A l’époque, je nourrissais mes espoirs de peu et ouvrir grand la fenêtre au petit matin était le moment de la journée que je préférais. Personne ne me dérangeait. Les deux coudes appuyés sur le rebord usé, j’oubliais les odeurs fatiguées de la capitale en laissant mon regard se perdre au loin, le long du bras de mer. En cette fin d’hiver, la mer n’était qu’une ligne grise vaguement animée mais je savais qu’elle deviendrait ce ruban bleu excessif et vivace dont mes yeux d’enfant avaient le souvenir.

La situation aisée que je quittais constituait pour beaucoup l’horizon d’une vie pourtant j'étais vraiment heureuse, malgré le moindre confort, d’échanger le bruit des grands boulevards pour le chant des mouettes et la rumeur du vent. Par chance, Antoine adorait ce nouvel appartement. Comprenait il que nous n’étions pas en vacances, que nous allions vivre à deux définitivement dans ce trois pièces un peu défraîchi ? A quatre ans, les royaumes déchus sont des domaines de prince à conquérir et je glissais sur le quotidien pour y croire avec lui.

C’est grâce à sa vivacité débordante, qu’un matin au rythme bousculé, nous fîmes la connaissance d’Emilienne. J’ai le souvenir de cette porte d’entrée mal refermée, des boucles claires de mon fils déboulant en riant fort dans le couloir au charme désuet d'une vieille dame aux cheveux blancs, légèrement courbée, qui s’était mise à maugréer en levant les yeux au ciel. J'avais certainement bafouillé une excuse rapide et deux mots pour demander à Antoine de ressortir bien vite. Mais mon candide petit prince s’était déjà faufilé dans le salon et le corps en arrêt, il ouvrait des yeux à manger le monde.

- C’est beau maman…c’est si beau. Viens !

Je suis entrée dans le salon d’Emilienne comme on entre en territoire inviolé, d’un mouvement léger, et c’est sous la lumière diluée du jour que je les ai vus pour la première fois. Des tableaux, des dizaines de tableaux, des toiles d’un blanc tantôt lumineux, tantôt grave, des paysages enneigés qui déchiraient le réel avec une pureté indicible. Il y eut une pause. La liste des mots que j’aurais pu prononcer était trop longue ou pas assez alors j’ai cherché le chemin de sa main plissée et je l’ai serrée en silence, jusqu’à la faire mienne.
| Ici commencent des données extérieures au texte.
/-- R345: the lowest free entry and HBM frame. -/
def newPage (p : KvPool) : Option (Nat × Nat) :=
  match lowestFree (p.pages.map (·.1)) p.desc.pages, lowestFree (usedFrames p false) p.desc.hbmFrames with
  | some n, some f => some (n, f)
  | _, _ => none

/-- R361: KV_POOL_LOW once each time FREE_HBM falls below the mark. -/
def poolWater (die slot : Nat) (m : Dev) : Dev :=
  match poolAt m die slot with
  | none => m
  | some p =>
    let below := decide (freeFrames p false * 100 < p.desc.lowWater * p.desc.hbmFrames)
    let above := decide (p.desc.lowWater * p.desc.hbmFrames < freeFrames p false * 100)
    if below = p.low ∨ (p.low ∧ !above) then m
    else
      let m := updPool m die slot (fun p => { p with low := below })
      if below then raiseJob m slot 0x0B41 0 (leBytes 1 die ++ zeros 3 ++ leBytes 4 (freeFrames p false) ++ leBytes 4 p.desc.hbmFrames)
      else m

/-- R353: a page that nothing names and nothing reads retires; a page that moves completes its move first (R355). -/
def settlePage (p : KvPool) (pg : Nat) : KvPool :=
  updPage p pg (fun x => if x.ref = 0 ∧ x.pin = 0 ∧ x.st = .inUse then { x with st := .retiring } else x)

/-- R353: at the end of the job's stroke, retired pages and left frames return to the pool. -/
def poolStrokeEnd (p : KvPool) : KvPool :=
  { p with pages := tkeep p.pages (fun _ x => decide (x.st ≠ .retiring)), oldFrames := [] }

/-- R340, R354: releases the page of a map entry. -/
def releaseEntry (die slot seq L : Nat) (m : Dev) (i : Nat) : Dev :=
  match poolAt m die slot with
  | none => m
  | some p =>
    match mapPage p L i with
    | none => m
    | some pg =>
      let m := updPool m die slot (fun p => setMap p L i none)
      match tfind p.pages pg with
      | some x =>
        if 0 < x.ref then updPool m die slot (fun p => settlePage (updPage p pg (fun x => { x with ref := x.ref - 1 })) pg)
        else raiseJob (updPool m die slot (fun p => { p with countFault := sat 16 (p.countFault + 1) })) slot 0x0B42 0
          (leBytes 1 die ++ zeros 1 ++ leBytes 2 seq ++ leBytes 4 pg ++ leBytes 1 0)
      | none => raiseJob (updPool m die slot (fun p => { p with countFault := sat 16 (p.countFault + 1) })) slot 0x0B42 0
          (leBytes 1 die ++ zeros 1 ++ leBytes 2 seq ++ leBytes 4 pg ++ leBytes 1 0)

/-- The map indices of a list. -/
def listPages (p : KvPool) : List Nat := List.range p.desc.maxPages

/-- R340 TRUNCATE of one list. -/
def truncateList (die slot seq L pos : Nat) (m : Dev) : Dev :=
  match poolAt m die slot with
  | none => m
  | some p =>
    let m := ((listPages p).filter (fun i => decide (pos ≤ i * 64))).foldl (releaseEntry die slot seq L) m
    let m := if pos % 64 = 0 then m
      else match mapPage p L (pos / 64) with
        | some pg => updPool m die slot (fun p => updPage p pg (fun x => if x.ref = 1 then { x with fill := pos % 64 } else x))
        | none => m
    updPool m die slot (fun p => setLen p L pos)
Mes journées eurent dès lors un rythme singulier. Le matin, j’arpentais les rues iodées à la recherche d’un emploi et je passais mes après-midi chez Emilienne, enroulée dans son drôle de fauteuil au velours limé. Chaque jour, elle me reprochait pour la forme de ne pas m’étendre sur le sofa qui sentait le neuf et riait de m’entendre lui répondre que mes cuisses s’ajustaient à la perfection aux creux de celui-ci. Elle avait un rire clair, un rire de mousseline qui attrapait le bonheur. C’est devant la fenêtre qu’elle s’installait pour peindre, ses yeux usés avaient besoin de la lumière du jour. Au début, nous nous installions dans un même silence. Je la regardais jouer avec les transparences, transformer ce vide qu’elle tenait au bout de ses doigts en légèreté poudreuse. La neige, encore la neige, toujours la neige, l’immaculé manteau dont sa peau froissée réclamait la mémoire. Moi, je pouvais y entrer les yeux fermés dans ce monde où le vent poussait les nuages de passage, dans ce naufrage glacé qui se donnait des airs de mer blanche lumineuse. Elle le savait. Souvent, elle posait son index sur ses lèvres pour éloigner les questions qu’elle sentait se bousculer en moi. J’avais alors la curieuse impression de goûter à un secret enfoui sous un manteau neigeux et je laissais filer mes pensées sans m’obstiner.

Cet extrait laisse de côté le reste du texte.